**** Records supplied
-- ==== Sys2Proof/Tests/Slice0.lean ====
section
/-! SUPPORT. The model's own tests: words of the spec and what they decode to, ill-formed terms the check refuses, one
or two steps for each instruction (values from spec/95_test_vectors.md or worked out by hand from the rule), and for
each statement that has hypotheses a concrete state that meets them. -/

namespace Sys2Proof.Tests

open Sys2Proof Sys2Proof.Machine Sys2Proof.Claims

/-! ### Decoding: words written out from the formats of R61 to R65 and R67 -/

theorem test_decode_nop : decodeTableWord 32 0x00000000 = some .nop := by decide
theorem test_decode_setr : decodeTableWord 32 0x01041234 = some (.setr 0x04#8 0x1234#16) := by decide
theorem test_decode_getr : decodeTableWord 32 0x02120000 = some (.getr 0x12#8) := by decide
theorem test_decode_mwr : decodeTableWord 32 0x0300FF5A = some (.mwr 0x00FF#16 0x5A#8) := by decide
theorem test_decode_mrd : decodeTableWord 32 0x0400FF00 = some (.mrd 0x00FF#16) := by decide
theorem test_decode_reset : decodeTableWord 32 0x0F000000 = some .reset := by decide
theorem test_decode_crcInit : decodeTableWord 32 0x10000000 = some .crcInit := by decide
theorem test_decode_crcByte : decodeTableWord 32 0x110005F8 = some (.crcByte 5#4 0xF8#8) := by decide
theorem test_decode_crcBuf : decodeTableWord 32 0x12000000 = some .crcBuf := by decide
theorem test_decode_bfbAppend : decodeTableWord 32 0x20000000 = some .bfbAppend := by decide
theorem test_decode_bfbAcx : decodeTableWord 32 0x21000000 = some .bfbAcx := by decide
/-- bits 0011_0000 011 011 and 18 zeros: scheme 3, sof 3 (program P2) -/
theorem test_decode_encFrame : decodeTableWord 32 0x306C0000 = some (.encFrame 3#3 3#3) := by decide
/-- bits 0100_0000 001 and 21 zeros: scheme 1 (vector V47) -/
theorem test_decode_decArm : decodeTableWord 32 0x40200000 = some (.decArm 1#3) := by decide
/-- kind 0, interval 0000_0011_1110_1000 -/
theorem test_decode_edge : decodeTableWord 24 0x003E8 = some (.edge 1000#16) := by decide
/-- kind 1, the interval is ignored (R67) -/
theorem test_decode_timeout : decodeTableWord 24 0x1FFFF = some .timeout := by decide

/-! ### Words that stand for nothing (R70) -/

theorem test_decode_unknown_opcode : decode (.command 0x05000000#32) = .error .unknownOpcode := by decide
theorem test_decode_unknown_opcode_ff : decode (.command 0xFF000000#32) = .error .unknownOpcode := by decide
theorem test_decode_nop_reserved : decode (.command 0x00000001#32) = .error .reservedBit := by decide
theorem test_decode_getr_reserved : decode (.command 0x02000100#32) = .error .reservedBit := by decide
theorem test_decode_mrd_reserved : decode (.command 0x04001001#32) = .error .reservedBit := by decide
theorem test_decode_crcByte_reserved : decode (.command 0x11001831#32) = .error .reservedBit := by decide
theorem test_decode_encFrame_reserved : decode (.command 0x30440001#32) = .error .reservedBit := by decide
theorem test_decode_decArm_reserved : decode (.command 0x40040000#32) = .error .reservedBit := by decide
theorem test_table_word_too_wide : decodeTableWord 32 0x100000000 = none := by decide

/-! ### Ill-formed operands, one for each check (R162, R164) -/

theorem test_illFormed_setr_readOnly : (Instr.setr 0x11#8 1#16).wellFormed = false := by decide
theorem test_illFormed_setr_unassigned : (Instr.setr 0x05#8 0#16).wellFormed = false := by decide
theorem test_illFormed_getr_low : (Instr.getr 0x0F#8).wellFormed = false := by decide
theorem test_illFormed_getr_high : (Instr.getr 0x17#8).wellFormed = false := by decide
theorem test_illFormed_crcByte_zero : (Instr.crcByte 0#4 0x31#8).wellFormed = false := by decide
theorem test_illFormed_crcByte_nine : (Instr.crcByte 9#4 0x31#8).wellFormed = false := by decide
theorem test_illFormed_encFrame_scheme : (Instr.encFrame 5#3 1#3).wellFormed = false := by decide
theorem test_illFormed_encFrame_sof : (Instr.encFrame 2#3 2#3).wellFormed = false := by decide
theorem test_illFormed_encFrame_rl : (Instr.encFrame 4#3 1#3).wellFormed = false := by decide
theorem test_illFormed_decArm : (Instr.decArm 6#3).wellFormed = false := by decide
theorem test_wellFormed_all_kinds :
    [Instr.setr 0x10#8 0#16, .getr 0x16#8, .crcByte 8#4 0#8, .encFrame 0#3 6#3, .encFrame 4#3 0#3,
      .decArm 4#3].all Instr.wellFormed = true := by decide

/-! ### Steps -/

/-- The outcome is a next state with the property. -/
def goesTo (o : Host.Outcome State Fault Refusal) (p : State → Bool) : Bool :=
  match o with
  | .next t => p t
  | .fault _ => false
  | .refused _ => false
********
Instructions for the task: Using the entries above, repeat only the lines from the one containing "R65 and R67 -/" through the one containing "theorem test_decode_edge : decodeTableWord", end lines included.

Task output:
/-! ### Decoding: words written out from the formats of R61 to R65 and R67 -/

theorem test_decode_nop : decodeTableWord 32 0x00000000 = some .nop := by decide
theorem test_decode_setr : decodeTableWord 32 0x01041234 = some (.setr 0x04#8 0x1234#16) := by decide
theorem test_decode_getr : decodeTableWord 32 0x02120000 = some (.getr 0x12#8) := by decide
theorem test_decode_mwr : decodeTableWord 32 0x0300FF5A = some (.mwr 0x00FF#16 0x5A#8) := by decide
theorem test_decode_mrd : decodeTableWord 32 0x0400FF00 = some (.mrd 0x00FF#16) := by decide
theorem test_decode_reset : decodeTableWord 32 0x0F000000 = some .reset := by decide
theorem test_decode_crcInit : decodeTableWord 32 0x10000000 = some .crcInit := by decide
theorem test_decode_crcByte : decodeTableWord 32 0x110005F8 = some (.crcByte 5#4 0xF8#8) := by decide
theorem test_decode_crcBuf : decodeTableWord 32 0x12000000 = some .crcBuf := by decide
theorem test_decode_bfbAppend : decodeTableWord 32 0x20000000 = some .bfbAppend := by decide
theorem test_decode_bfbAcx : decodeTableWord 32 0x21000000 = some .bfbAcx := by decide
/-- bits 0011_0000 011 011 and 18 zeros: scheme 3, sof 3 (program P2) -/
theorem test_decode_encFrame : decodeTableWord 32 0x306C0000 = some (.encFrame 3#3 3#3) := by decide
/-- bits 0100_0000 001 and 21 zeros: scheme 1 (vector V47) -/
theorem test_decode_decArm : decodeTableWord 32 0x40200000 = some (.decArm 1#3) := by decide
/-- kind 0, interval 0000_0011_1110_1000 -/
theorem test_decode_edge : decodeTableWord 24 0x003E8 = some (.edge 1000#16) := by decide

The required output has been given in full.